▶ Problem
Lines from the entries below that hold "commandMap" form the answer; copy all of them.

===== Data provided =====

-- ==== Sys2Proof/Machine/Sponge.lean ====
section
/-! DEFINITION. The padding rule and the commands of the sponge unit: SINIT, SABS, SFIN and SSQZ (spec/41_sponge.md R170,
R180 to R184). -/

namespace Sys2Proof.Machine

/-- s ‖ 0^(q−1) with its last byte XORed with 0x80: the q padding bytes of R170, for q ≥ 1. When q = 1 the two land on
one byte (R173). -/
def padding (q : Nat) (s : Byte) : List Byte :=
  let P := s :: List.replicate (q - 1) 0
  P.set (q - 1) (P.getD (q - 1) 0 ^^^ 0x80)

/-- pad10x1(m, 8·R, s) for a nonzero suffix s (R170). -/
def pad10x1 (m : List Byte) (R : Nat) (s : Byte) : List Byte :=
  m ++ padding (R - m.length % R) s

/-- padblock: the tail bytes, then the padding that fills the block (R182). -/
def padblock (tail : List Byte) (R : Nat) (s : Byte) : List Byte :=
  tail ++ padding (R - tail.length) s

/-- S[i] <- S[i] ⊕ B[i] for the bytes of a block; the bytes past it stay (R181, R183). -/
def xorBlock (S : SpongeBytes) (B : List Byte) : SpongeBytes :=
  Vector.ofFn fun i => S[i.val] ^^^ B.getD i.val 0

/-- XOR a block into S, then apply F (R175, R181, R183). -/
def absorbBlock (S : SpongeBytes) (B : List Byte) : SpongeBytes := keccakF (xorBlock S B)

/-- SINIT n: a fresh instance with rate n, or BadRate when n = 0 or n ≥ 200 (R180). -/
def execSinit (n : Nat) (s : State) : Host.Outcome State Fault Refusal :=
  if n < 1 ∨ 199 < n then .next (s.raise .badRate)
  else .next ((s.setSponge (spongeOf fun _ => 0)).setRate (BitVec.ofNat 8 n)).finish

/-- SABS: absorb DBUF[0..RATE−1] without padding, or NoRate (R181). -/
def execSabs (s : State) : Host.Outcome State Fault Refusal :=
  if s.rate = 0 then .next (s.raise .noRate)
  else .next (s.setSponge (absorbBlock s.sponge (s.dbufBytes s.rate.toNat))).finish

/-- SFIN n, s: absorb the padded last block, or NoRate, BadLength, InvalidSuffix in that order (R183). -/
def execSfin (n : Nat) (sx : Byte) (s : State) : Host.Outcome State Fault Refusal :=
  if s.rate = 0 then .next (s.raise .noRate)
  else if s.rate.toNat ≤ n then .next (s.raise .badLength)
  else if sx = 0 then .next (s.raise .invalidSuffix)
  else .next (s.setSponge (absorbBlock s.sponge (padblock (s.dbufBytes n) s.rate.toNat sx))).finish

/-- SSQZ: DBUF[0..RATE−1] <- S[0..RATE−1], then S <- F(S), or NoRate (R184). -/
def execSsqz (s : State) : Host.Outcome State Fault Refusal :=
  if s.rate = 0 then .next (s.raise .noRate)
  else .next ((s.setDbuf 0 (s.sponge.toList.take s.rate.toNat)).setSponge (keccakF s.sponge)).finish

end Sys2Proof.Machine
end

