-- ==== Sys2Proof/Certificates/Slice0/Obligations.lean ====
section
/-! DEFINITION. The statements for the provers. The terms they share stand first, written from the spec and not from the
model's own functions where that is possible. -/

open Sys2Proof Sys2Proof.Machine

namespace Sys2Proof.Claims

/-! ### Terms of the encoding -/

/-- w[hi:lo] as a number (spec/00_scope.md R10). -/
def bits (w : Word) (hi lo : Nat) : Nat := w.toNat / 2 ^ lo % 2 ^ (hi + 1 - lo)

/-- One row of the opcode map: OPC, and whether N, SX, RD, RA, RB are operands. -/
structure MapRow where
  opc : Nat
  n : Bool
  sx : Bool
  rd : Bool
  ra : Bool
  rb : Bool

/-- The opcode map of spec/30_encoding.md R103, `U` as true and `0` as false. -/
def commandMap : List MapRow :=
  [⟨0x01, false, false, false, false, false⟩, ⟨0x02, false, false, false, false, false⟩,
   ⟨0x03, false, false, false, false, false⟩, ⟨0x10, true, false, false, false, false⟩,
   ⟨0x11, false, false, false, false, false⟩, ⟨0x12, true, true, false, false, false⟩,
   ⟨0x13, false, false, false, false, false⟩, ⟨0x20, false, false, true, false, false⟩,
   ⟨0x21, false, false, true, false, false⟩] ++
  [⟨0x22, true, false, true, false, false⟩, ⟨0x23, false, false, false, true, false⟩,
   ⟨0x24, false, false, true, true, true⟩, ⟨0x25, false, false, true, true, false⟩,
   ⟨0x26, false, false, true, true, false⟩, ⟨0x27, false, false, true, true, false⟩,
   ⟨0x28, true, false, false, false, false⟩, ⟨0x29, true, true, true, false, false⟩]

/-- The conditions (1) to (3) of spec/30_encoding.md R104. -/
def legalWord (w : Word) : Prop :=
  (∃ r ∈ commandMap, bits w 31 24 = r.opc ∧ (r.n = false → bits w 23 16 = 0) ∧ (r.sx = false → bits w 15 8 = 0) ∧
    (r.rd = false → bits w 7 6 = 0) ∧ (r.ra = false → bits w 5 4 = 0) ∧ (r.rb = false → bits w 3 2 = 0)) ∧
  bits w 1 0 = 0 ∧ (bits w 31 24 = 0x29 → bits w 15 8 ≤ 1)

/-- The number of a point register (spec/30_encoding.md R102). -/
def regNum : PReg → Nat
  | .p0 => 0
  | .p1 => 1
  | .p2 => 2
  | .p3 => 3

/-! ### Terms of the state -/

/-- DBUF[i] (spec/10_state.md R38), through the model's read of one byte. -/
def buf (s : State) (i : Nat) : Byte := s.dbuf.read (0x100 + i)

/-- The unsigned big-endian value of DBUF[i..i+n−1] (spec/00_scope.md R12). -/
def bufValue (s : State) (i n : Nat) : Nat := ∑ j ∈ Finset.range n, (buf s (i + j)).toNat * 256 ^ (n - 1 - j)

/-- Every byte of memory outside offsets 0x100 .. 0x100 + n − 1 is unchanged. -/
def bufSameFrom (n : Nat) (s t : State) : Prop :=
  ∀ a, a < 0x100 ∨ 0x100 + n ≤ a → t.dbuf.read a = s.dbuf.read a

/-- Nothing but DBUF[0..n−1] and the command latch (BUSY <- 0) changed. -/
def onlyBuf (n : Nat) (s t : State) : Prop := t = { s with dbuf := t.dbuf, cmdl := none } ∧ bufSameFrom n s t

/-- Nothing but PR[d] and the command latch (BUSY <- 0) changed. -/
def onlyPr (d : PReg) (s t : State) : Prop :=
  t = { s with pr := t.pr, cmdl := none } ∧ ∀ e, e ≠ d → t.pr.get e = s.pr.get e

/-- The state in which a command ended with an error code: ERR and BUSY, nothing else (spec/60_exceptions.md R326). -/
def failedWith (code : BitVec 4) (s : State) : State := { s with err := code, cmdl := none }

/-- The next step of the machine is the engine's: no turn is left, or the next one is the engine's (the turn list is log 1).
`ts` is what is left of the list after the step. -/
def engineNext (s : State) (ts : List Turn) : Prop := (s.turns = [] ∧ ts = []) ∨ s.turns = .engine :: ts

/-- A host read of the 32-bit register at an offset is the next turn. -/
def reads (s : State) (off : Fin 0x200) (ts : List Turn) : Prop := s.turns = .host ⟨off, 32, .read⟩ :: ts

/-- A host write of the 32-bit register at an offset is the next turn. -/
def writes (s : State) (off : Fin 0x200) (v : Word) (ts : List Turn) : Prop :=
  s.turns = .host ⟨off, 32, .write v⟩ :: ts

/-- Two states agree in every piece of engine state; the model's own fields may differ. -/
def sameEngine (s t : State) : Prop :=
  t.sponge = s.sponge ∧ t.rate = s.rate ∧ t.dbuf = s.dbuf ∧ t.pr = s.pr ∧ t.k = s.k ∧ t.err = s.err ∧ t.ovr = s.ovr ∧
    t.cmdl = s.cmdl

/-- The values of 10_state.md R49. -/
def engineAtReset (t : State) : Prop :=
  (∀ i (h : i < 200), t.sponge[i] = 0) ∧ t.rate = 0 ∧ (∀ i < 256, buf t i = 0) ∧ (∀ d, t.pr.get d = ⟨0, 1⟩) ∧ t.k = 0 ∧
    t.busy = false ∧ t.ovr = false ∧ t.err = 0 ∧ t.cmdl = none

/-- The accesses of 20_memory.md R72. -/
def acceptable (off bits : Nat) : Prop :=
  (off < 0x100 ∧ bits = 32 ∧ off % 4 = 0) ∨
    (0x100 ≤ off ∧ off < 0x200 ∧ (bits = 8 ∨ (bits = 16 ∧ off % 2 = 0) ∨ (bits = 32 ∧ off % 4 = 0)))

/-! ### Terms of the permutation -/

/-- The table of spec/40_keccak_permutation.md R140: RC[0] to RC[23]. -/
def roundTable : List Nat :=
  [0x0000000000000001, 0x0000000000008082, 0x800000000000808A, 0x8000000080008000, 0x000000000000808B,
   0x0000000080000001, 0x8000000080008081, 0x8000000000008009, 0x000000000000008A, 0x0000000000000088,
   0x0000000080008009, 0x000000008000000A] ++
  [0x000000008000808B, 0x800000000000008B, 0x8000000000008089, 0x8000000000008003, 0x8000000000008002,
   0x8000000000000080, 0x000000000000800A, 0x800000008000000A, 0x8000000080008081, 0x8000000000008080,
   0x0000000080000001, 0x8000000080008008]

=====

▶ Exercise output
def commandMap : List MapRow :=
  (∃ r ∈ commandMap, bits w 31 24 = r.opc ∧ (r.n = false → bits w 23 16 = 0) ∧ (r.sx = false → bits w 15 8 = 0) ∧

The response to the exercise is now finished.